*** DATA SHOWN ***

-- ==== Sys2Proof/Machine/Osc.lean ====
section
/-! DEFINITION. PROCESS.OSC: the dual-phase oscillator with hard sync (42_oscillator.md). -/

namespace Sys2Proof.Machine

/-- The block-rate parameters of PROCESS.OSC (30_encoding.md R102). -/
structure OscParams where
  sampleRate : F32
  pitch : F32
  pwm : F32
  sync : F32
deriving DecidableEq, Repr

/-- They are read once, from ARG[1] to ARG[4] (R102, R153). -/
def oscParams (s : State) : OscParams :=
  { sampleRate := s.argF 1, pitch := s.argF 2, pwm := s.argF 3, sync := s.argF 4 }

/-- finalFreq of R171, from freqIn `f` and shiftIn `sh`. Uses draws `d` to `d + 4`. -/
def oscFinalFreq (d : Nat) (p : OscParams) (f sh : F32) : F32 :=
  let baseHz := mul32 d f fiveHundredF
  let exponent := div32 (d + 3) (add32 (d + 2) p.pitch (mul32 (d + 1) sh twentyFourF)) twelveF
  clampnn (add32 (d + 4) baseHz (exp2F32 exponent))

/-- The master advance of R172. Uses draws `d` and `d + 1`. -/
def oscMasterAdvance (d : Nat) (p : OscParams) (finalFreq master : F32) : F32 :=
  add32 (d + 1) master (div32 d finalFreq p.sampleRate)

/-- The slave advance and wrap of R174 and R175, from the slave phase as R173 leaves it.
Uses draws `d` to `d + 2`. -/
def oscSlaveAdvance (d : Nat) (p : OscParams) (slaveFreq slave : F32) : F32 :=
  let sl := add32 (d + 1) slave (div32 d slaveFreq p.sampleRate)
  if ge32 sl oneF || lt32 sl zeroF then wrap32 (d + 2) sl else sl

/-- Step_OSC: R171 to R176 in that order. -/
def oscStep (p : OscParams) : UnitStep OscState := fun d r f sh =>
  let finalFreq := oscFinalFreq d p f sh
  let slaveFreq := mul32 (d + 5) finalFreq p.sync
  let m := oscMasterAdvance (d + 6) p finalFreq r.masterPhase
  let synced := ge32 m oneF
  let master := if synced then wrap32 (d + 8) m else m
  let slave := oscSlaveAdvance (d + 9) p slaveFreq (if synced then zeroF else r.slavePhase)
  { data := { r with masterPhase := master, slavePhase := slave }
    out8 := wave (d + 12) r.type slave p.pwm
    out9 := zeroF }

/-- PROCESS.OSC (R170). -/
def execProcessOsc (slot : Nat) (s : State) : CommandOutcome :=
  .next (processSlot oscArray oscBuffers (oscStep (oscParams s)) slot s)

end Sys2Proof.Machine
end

***
*** DATA SHOWN ***

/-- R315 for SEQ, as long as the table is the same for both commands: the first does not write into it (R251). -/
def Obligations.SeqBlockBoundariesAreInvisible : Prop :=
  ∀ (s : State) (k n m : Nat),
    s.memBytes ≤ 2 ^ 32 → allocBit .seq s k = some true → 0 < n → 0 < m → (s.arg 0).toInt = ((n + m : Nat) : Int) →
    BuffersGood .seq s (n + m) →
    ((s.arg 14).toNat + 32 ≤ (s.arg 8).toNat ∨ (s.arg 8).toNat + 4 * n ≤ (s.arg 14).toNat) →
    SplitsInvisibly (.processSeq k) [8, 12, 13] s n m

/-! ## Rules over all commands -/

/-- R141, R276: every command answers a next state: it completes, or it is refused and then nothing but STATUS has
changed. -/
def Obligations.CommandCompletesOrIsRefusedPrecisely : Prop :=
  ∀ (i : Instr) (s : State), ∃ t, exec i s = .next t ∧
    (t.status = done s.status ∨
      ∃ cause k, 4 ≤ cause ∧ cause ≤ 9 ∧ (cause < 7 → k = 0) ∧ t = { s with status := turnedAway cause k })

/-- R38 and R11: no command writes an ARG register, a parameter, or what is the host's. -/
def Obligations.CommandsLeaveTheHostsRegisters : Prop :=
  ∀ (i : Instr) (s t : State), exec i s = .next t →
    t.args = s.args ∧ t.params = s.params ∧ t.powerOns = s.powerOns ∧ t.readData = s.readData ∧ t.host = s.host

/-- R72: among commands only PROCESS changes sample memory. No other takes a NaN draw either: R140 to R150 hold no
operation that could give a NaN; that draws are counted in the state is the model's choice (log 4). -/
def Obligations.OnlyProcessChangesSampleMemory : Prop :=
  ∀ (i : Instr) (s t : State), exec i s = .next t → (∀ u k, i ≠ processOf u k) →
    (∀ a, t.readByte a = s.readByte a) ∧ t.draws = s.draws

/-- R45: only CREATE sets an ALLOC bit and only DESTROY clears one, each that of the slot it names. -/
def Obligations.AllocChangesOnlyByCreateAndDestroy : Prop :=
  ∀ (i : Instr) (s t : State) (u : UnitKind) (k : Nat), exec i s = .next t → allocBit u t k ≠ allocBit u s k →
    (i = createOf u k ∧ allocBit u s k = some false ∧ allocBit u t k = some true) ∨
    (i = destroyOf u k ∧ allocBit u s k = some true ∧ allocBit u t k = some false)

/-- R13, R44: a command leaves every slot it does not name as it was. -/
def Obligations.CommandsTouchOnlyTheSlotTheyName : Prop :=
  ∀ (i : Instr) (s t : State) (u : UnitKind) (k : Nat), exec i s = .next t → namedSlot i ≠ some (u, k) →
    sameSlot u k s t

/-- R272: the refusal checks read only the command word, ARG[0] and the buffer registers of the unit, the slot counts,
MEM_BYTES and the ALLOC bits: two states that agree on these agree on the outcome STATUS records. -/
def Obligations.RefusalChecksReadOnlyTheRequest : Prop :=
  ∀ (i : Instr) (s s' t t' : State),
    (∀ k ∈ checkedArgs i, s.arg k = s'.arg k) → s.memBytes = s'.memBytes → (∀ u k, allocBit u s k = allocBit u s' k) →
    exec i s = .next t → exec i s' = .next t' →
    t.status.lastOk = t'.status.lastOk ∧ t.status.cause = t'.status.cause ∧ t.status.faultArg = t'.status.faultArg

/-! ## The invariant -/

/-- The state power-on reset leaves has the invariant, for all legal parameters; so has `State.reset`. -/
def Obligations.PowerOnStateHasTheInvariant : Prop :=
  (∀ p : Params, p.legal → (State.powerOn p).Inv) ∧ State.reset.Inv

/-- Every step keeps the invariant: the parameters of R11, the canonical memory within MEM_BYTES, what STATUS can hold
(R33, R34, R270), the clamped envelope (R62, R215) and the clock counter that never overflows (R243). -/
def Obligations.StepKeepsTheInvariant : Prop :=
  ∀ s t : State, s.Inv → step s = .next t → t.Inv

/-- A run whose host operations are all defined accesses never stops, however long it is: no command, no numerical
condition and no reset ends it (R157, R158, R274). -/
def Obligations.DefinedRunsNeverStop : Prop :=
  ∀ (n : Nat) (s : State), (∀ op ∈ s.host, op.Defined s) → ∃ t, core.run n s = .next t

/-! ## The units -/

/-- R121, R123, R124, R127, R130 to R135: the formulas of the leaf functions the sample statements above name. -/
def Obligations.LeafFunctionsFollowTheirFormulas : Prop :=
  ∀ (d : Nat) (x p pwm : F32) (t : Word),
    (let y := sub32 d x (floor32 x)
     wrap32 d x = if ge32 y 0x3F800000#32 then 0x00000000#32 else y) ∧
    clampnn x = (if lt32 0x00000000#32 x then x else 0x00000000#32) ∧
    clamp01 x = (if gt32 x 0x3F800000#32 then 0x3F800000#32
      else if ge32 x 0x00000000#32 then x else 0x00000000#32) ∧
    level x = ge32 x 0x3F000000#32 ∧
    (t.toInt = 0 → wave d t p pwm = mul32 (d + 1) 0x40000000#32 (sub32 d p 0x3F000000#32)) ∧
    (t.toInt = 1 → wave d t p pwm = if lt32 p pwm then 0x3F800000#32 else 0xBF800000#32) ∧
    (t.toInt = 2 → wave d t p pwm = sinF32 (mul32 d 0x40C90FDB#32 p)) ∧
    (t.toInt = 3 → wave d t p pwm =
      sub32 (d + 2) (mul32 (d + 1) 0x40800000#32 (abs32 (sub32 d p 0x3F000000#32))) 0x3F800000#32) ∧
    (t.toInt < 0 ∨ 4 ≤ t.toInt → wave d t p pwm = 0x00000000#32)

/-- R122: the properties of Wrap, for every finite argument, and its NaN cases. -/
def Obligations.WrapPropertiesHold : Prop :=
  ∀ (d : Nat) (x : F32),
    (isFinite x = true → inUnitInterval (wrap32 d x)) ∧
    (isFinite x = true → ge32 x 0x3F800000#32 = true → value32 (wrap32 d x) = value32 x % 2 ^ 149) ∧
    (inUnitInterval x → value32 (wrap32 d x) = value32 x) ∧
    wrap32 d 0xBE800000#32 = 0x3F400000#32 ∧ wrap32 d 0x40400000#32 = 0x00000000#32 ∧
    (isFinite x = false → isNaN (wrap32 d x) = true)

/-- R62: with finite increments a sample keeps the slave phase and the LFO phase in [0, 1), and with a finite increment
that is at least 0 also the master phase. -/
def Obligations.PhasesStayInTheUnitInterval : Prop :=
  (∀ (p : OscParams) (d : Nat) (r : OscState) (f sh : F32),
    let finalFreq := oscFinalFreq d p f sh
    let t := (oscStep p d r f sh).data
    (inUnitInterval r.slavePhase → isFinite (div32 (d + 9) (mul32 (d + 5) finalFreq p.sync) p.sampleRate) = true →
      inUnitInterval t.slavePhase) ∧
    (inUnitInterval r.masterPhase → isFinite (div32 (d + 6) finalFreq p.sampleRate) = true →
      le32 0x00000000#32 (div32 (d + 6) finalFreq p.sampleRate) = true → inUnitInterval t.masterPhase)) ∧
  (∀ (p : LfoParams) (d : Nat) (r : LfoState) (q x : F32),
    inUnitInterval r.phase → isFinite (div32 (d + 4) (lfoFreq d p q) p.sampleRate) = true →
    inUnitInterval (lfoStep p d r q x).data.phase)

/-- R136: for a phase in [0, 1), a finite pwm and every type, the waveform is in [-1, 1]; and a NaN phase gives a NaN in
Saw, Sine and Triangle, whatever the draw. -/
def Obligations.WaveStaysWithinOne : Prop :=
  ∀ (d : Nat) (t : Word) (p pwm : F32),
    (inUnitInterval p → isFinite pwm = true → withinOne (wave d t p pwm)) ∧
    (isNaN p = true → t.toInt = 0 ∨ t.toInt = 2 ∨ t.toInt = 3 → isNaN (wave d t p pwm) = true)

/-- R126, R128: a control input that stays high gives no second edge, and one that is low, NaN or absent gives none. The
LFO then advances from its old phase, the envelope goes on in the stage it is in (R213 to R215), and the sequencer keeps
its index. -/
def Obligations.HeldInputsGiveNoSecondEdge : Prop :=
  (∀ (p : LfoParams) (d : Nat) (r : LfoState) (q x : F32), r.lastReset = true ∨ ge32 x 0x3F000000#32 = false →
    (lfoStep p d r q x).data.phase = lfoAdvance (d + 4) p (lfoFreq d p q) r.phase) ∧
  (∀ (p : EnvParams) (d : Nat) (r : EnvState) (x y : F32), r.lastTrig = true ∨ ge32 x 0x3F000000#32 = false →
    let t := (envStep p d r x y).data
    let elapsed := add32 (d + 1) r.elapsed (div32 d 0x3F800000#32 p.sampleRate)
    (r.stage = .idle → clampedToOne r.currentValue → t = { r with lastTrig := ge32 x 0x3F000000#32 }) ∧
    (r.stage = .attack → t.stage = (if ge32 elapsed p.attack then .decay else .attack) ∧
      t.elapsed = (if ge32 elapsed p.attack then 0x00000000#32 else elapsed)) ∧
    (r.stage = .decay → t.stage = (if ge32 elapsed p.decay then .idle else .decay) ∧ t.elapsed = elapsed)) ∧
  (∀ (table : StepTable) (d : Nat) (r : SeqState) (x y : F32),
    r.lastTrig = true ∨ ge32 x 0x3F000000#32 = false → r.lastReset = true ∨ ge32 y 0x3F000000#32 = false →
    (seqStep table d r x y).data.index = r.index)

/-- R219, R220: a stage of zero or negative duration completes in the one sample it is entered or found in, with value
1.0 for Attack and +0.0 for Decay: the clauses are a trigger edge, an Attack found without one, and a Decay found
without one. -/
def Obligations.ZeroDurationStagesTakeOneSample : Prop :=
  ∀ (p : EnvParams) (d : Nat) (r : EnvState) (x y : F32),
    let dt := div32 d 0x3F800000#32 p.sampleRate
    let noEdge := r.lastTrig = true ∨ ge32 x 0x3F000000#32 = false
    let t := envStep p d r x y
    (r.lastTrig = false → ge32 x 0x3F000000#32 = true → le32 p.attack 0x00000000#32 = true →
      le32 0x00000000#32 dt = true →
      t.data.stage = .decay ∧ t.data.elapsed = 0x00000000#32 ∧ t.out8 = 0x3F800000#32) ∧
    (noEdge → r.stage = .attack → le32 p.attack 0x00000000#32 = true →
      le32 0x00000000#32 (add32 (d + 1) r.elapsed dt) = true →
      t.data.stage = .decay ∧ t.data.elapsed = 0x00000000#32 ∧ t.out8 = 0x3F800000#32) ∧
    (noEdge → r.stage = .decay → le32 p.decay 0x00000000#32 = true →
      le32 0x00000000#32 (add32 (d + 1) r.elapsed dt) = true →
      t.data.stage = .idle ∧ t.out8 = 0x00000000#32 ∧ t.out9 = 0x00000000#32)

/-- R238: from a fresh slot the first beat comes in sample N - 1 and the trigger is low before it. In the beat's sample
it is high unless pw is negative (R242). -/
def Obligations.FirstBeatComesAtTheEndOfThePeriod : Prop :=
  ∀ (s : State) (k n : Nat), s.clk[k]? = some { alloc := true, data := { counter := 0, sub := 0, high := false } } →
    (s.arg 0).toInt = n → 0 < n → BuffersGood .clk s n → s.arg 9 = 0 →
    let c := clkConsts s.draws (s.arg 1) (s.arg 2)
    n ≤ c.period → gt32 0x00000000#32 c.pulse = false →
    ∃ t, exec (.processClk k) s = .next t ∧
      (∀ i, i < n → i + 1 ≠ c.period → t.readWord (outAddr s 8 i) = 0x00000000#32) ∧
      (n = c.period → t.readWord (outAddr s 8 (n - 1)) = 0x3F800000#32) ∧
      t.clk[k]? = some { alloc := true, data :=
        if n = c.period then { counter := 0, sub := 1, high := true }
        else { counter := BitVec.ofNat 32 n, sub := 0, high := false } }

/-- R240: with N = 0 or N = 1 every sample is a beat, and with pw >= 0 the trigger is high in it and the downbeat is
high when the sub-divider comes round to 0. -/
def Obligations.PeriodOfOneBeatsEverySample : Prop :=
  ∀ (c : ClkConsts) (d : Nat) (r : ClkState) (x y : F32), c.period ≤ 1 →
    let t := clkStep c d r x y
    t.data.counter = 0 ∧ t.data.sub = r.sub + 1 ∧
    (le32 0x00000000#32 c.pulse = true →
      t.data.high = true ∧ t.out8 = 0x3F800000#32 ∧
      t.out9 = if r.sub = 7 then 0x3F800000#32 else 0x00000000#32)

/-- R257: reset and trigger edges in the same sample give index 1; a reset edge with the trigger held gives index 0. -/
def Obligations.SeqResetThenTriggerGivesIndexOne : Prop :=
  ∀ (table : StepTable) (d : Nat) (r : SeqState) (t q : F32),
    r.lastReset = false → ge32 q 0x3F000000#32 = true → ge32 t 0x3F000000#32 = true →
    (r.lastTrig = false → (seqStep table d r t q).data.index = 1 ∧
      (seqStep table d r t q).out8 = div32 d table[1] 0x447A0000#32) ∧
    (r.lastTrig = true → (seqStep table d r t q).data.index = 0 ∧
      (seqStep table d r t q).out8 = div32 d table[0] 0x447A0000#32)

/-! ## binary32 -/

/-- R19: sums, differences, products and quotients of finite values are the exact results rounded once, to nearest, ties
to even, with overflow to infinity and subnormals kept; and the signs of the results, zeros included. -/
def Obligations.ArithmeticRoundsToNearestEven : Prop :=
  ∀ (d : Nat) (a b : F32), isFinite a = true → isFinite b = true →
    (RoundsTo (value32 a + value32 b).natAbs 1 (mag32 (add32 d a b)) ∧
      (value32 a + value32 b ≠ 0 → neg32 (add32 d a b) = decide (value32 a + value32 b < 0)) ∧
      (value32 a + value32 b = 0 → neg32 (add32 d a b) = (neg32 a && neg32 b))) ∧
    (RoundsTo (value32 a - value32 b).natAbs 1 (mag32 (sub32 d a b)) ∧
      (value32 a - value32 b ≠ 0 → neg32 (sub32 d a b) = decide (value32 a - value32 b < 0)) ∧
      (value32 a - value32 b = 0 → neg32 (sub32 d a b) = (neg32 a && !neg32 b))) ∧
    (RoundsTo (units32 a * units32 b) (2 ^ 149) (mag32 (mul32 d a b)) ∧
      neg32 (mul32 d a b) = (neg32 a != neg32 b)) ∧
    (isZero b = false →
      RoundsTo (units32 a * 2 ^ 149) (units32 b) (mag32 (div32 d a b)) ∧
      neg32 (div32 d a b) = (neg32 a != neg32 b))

***

Look through the entries above and work out how many lines contain the string "Machine". Give that number alone.

3